To predict the class of a new point ( or points ) we can simply use the **predict** method of the SVM class. To obtain the accuracy on the test set, we can use the **score** method.

```
# Make predictions on unseen test data
clf_predictions = clf.predict(X_test)
print("Accuracy: {}%".format(clf.score(X_test, y_test) * 100 ))
```

In this easy example, the accuracy is 100%.

## Linearly separable data with noise

Let’s look at a slightly more complicated case shown in Figure 3 where it is not possible to linearly separate the data, but a linear classifier still makes sense. Note that no matter what you do some red points and some blue points will be on the wrong side of the line.

The question now is which line to choose? SVM provides you with parameter called C that you can set while training. In scikit-learn, this can be done using the following lines of code

```
# Create a linear SVM classifier with C = 1
clf = svm.SVC(kernel='linear', C=1)
```

If you set C to be a low value (say 1), the SVM classifier will choose a large margin decision boundary at the expense of larger number of misclassifications. When C is set to a high value (say 100), the classifier will choose a low margin decision boundary and try to minimize the misclassifications. This is shown in Figure 4. The margin is the shown using dotted lines — the larger the space between the dotted lines, the larger is the margin.

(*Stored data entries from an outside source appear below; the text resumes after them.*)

theorem runEvents_cons_eq_next {e : Event} {es : List Event} {s t : State} :
    runEvents (e :: es) s = .next t ↔ ∃ u, exec e.toInstr s = .next u ∧ runEvents es u = .next t :=
  runInstrs_cons_eq_next

theorem runEvents_nil (s : State) : runEvents [] s = .next s := rfl

theorem runEvents_append_eq_next {es fs : List Event} {s t : State} :
    runEvents (es ++ fs) s = .next t ↔ ∃ u, runEvents es s = .next u ∧ runEvents fs u = .next t := by
  induction es generalizing s with
  | nil => simp [runEvents_nil]
  | cons e es ih =>
    simp only [List.cons_append, runEvents_cons_eq_next, ih]
    constructor
    · rintro ⟨u, hu, v, hv, ht⟩
      exact ⟨v, ⟨u, hu, hv⟩, ht⟩
    · rintro ⟨v, ⟨u, hu, hv⟩, ht⟩
      exact ⟨u, hu, v, hv, ht⟩

/-- What holds at the start of a run and is kept by each of its events holds at its end. -/
theorem runEvents_induction {P : State → Prop} {es : List Event} {s t : State} (hrun : runEvents es s = .next t)
    (hstart : P s) (hstep : ∀ e ∈ es, ∀ u v, P u → exec e.toInstr u = .next v → P v) : P t := by
  induction es generalizing s with
  | nil =>
    obtain rfl : s = t := Host.Outcome.next.inj hrun
    exact hstart
  | cons e es ih =>
    obtain ⟨u, hu, hrest⟩ := runEvents_cons_eq_next.1 hrun
    exact ih hrest (hstep e List.mem_cons_self s u hstart hu) fun f hf => hstep f (List.mem_cons_of_mem e hf)

/-! ## The configuration and the schedule -/

theorem exec_cfg {i : Instr} {s t : State} (h : exec i s = .next t) : t.cfg = s.cfg := by
  obtain ⟨_, _, rfl⟩ := exec_eq_next.1 h
  exact effectOf_cfg s i

theorem exec_pending {i : Instr} {s t : State} (h : exec i s = .next t) : t.pending = s.pending := by
  obtain ⟨_, _, rfl⟩ := exec_eq_next.1 h
  exact effectOf_pending s i

/-- Settles O13: an operation is its effect, and no effect writes the two fields. -/
theorem configurationIsNeverWritten : Obligations.ConfigurationIsNeverWritten :=
  fun _ _ _ h => ⟨exec_cfg h, exec_pending h⟩

/-- R145: admitted events complete under a well-formed configuration, whatever state they find. -/
theorem runEvents_completes {es : List Event} {s : State} (hcfg : s.cfg.wf = true)
    (hes : ∀ e ∈ es, e.wf s.cfg = true) : ∃ t, runEvents es s = .next t := by
  induction es generalizing s with
  | nil => exact ⟨s, rfl⟩
  | cons e es ih =>
    obtain ⟨he, hes⟩ := List.forall_mem_cons.1 hes
    have hexec := exec_of_operandsFit hcfg ((Event.operandsFit_eq_wf s.cfg e).trans he)
    have hsame := effectOf_cfg s e.toInstr
    obtain ⟨t, ht⟩ := ih (s := effectOf s e.toInstr) (hsame ▸ hcfg) (hsame ▸ hes)
    exact ⟨t, runEvents_cons_eq_next.2 ⟨_, hexec, ht⟩⟩

/-! ## Sampled time -/

/-- A sample has a true time as late as wanted. -/
theorem exists_trueTime (w lo v : Nat) (hv : v < 2 ^ w) : ∃ T, lo ≤ T ∧ T % 2 ^ w = v := by
  refine ⟨v + 2 ^ w * lo, ?late, by rw [Nat.add_mul_mod_self_left, Nat.mod_eq_of_lt hv]⟩
  case late => exact (Nat.le_mul_of_pos_left lo (Nat.two_pow_pos w)).trans (Nat.le_add_left _ _)

/-- R155: from any moment on, a sequence of samples has true times that do not decrease. -/
theorem exists_trueTimes_from {w : Nat} {samples : List Nat} (hfit : ∀ v ∈ samples, v < 2 ^ w) (lo : Nat) :
    ∃ times, (∀ T ∈ times, lo ≤ T) ∧ TrueTimes w samples times := by
  induction samples generalizing lo with
  | nil => exact ⟨[], by simp, rfl, List.Pairwise.nil, rfl⟩
  | cons v samples ih =>
    obtain ⟨hv, hfit⟩ := List.forall_mem_cons.1 hfit
    obtain ⟨T, hlate, hT⟩ := exists_trueTime w lo v hv
    obtain ⟨times, hlater, hlength, hsorted, hsamples⟩ := ih hfit T
    refine ⟨T :: times, ?_, ?_, List.pairwise_cons.2 ⟨hlater, hsorted⟩, ?_⟩
    · exact List.forall_mem_cons.2 ⟨hlate, fun U hU => hlate.trans (hlater U hU)⟩
    · rw [List.length_cons, List.length_cons, hlength]
    · rw [List.map_cons, hT, hsamples]

/-- Settles O16: each sample is placed behind the time of the one before it, a whole number of wraps later. -/
theorem everySampleSequenceHasTrueTimes : Obligations.EverySampleSequenceHasTrueTimes := by
  intro w samples hfit
  obtain ⟨times, _, htimes⟩ := exists_trueTimes_from hfit 0
  exact ⟨times, htimes⟩

end Sys2Proof.Machine
end

section
/-! PROOFS. The control registers of the block: the registers that the mode controller and the command interpreter read and
write. What these two make of them does not depend on the rest of the state, so a tick is one update of the control registers
beside the update of the rings and the write of the outputs (45_scheduler_tick.md R136). -/

namespace Sys2Proof.Machine

/-! ## The control registers -/

/-- `s` with the control registers of `k`. -/
def State.withControl (s k : State) : State :=
  { s with
    mode := k.mode, prevSel := k.prevSel, steerSym := k.steerSym, driveSym := k.driveSym, rxq := k.rxq, tx := k.tx }

theorem withControl_self (s : State) : s.withControl s = s := rfl

@[simp] theorem withControl_cfg (s k : State) : (s.withControl k).cfg = s.cfg := rfl

/-- MODE.XING reads and writes control registers only. -/
theorem xing_withControl {s k : State} (v : Nat) (hcfg : s.cfg = k.cfg) :
    (s.withControl k).xing v = s.withControl (k.xing v) := by
  have hsame : crossing (s.withControl k).cfg (s.withControl k).prevSel v = crossing k.cfg k.prevSel v := by
    rw [withControl_cfg, hcfg]
    rfl
  cases hx : crossing k.cfg k.prevSel v
  case false => rw [xing_of_not_crossing (hsame.trans hx), xing_of_not_crossing hx]; rfl
  case true => rw [xing_of_crossing (hsame.trans hx), xing_of_crossing hx]; simp only [State.withControl, hcfg]

theorem forceMode_withControl {s k : State} (m : Mode) (hcfg : s.cfg = k.cfg) :
    (s.withControl k).forceMode m = s.withControl (k.forceMode m) := by
  by_cases hm : k.mode = m
  · rw [forceMode_of_mode_eq hm, forceMode_of_mode_eq (show (s.withControl k).mode = m from hm)]
  · rw [forceMode_of_mode_ne hm, forceMode_of_mode_ne (show (s.withControl k).mode ≠ m from hm)]
    simp only [State.withControl, hcfg]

You may be tempted to ask which value of C is better. The answer depends on how much noise you think there is in your data. If you think the data is very noisy, you want C to be small. On the other hand, if you think the data is less noisy, you should choose C to be large.

## Non-Linearly separable data with noise

Finally, let’s look at data that is impossible to partition using a line.

Is SVM useless in such cases? Fortunately, the answer is no. We can use the Kernel Trick explained in our previous article. In scikit-learn we can specify the **kernel** type while instantiating the SVM class.

```
# Create SVM classifier based on RBF kernel.
clf = svm.SVC(kernel='rbf', C = 10.0, gamma=0.1)
```

In the above example, we are using the Radial Basis Fucttion expalined in our previous post with parameter **gamma** set to 0.1. As you can see in Figure 6, the SVM with an RBF kernel produces a ring shaped decision boundary instead of a line.

Looking at Figure 6 you may be tempted to think that using some other value for C and gamma, we may be able to come up with a better decision boundary. Your intuition is right. To find the best parameters, we need to do a parameter sweep by changing values of C and gamma and picking the one that works best. Let’s see how parameters tuning in done using GridSearchCV.

## Parameter Tuning using GridSearchCV

The module **sklearn.model_selection** allows us to do a grid search over parameters using **GridSearchCV**. All we need to do is specify which parameters we want to vary and by what value. In the following example, the parameters C and gamma are varied. Every combination of C and gamma is tried and the best one is chosen based. The best estimator can be accessed using **clf.best_estimator_**.

```
# Grid Search
# Parameter Grid
param_grid = {'C': [0.1, 1, 10, 100], 'gamma': [1, 0.1, 0.01, 0.001, 0.00001, 10]}
# Make grid search classifier
clf_grid = GridSearchCV(svm.SVC(), param_grid, verbose=1)
# Train the classifier
clf_grid.fit(X_train, y_train)
# clf = grid.best_estimator_()
print("Best Parameters:\n", clf_grid.best_params_)
print("Best Estimators:\n", clf_grid.best_estimator_)
```

By default, GridSearchCV performs 3-fold cross-validation. In other words, it divides the data into 3 parts and uses two parts for training, and one part for determining accuracy. This is done three times so each of the three parts is in the training set twice and validation set once. The accuracy for a given C and gamma is the average accuracy during 3-fold cross-validation.

The best parameters ( C = 1 and gamma = 0.01 ) of classifier shown in Figure 7 were found using GridSearchCV. Our intuition also confirms this shape of the decision boundary looks better than the one manually chosen.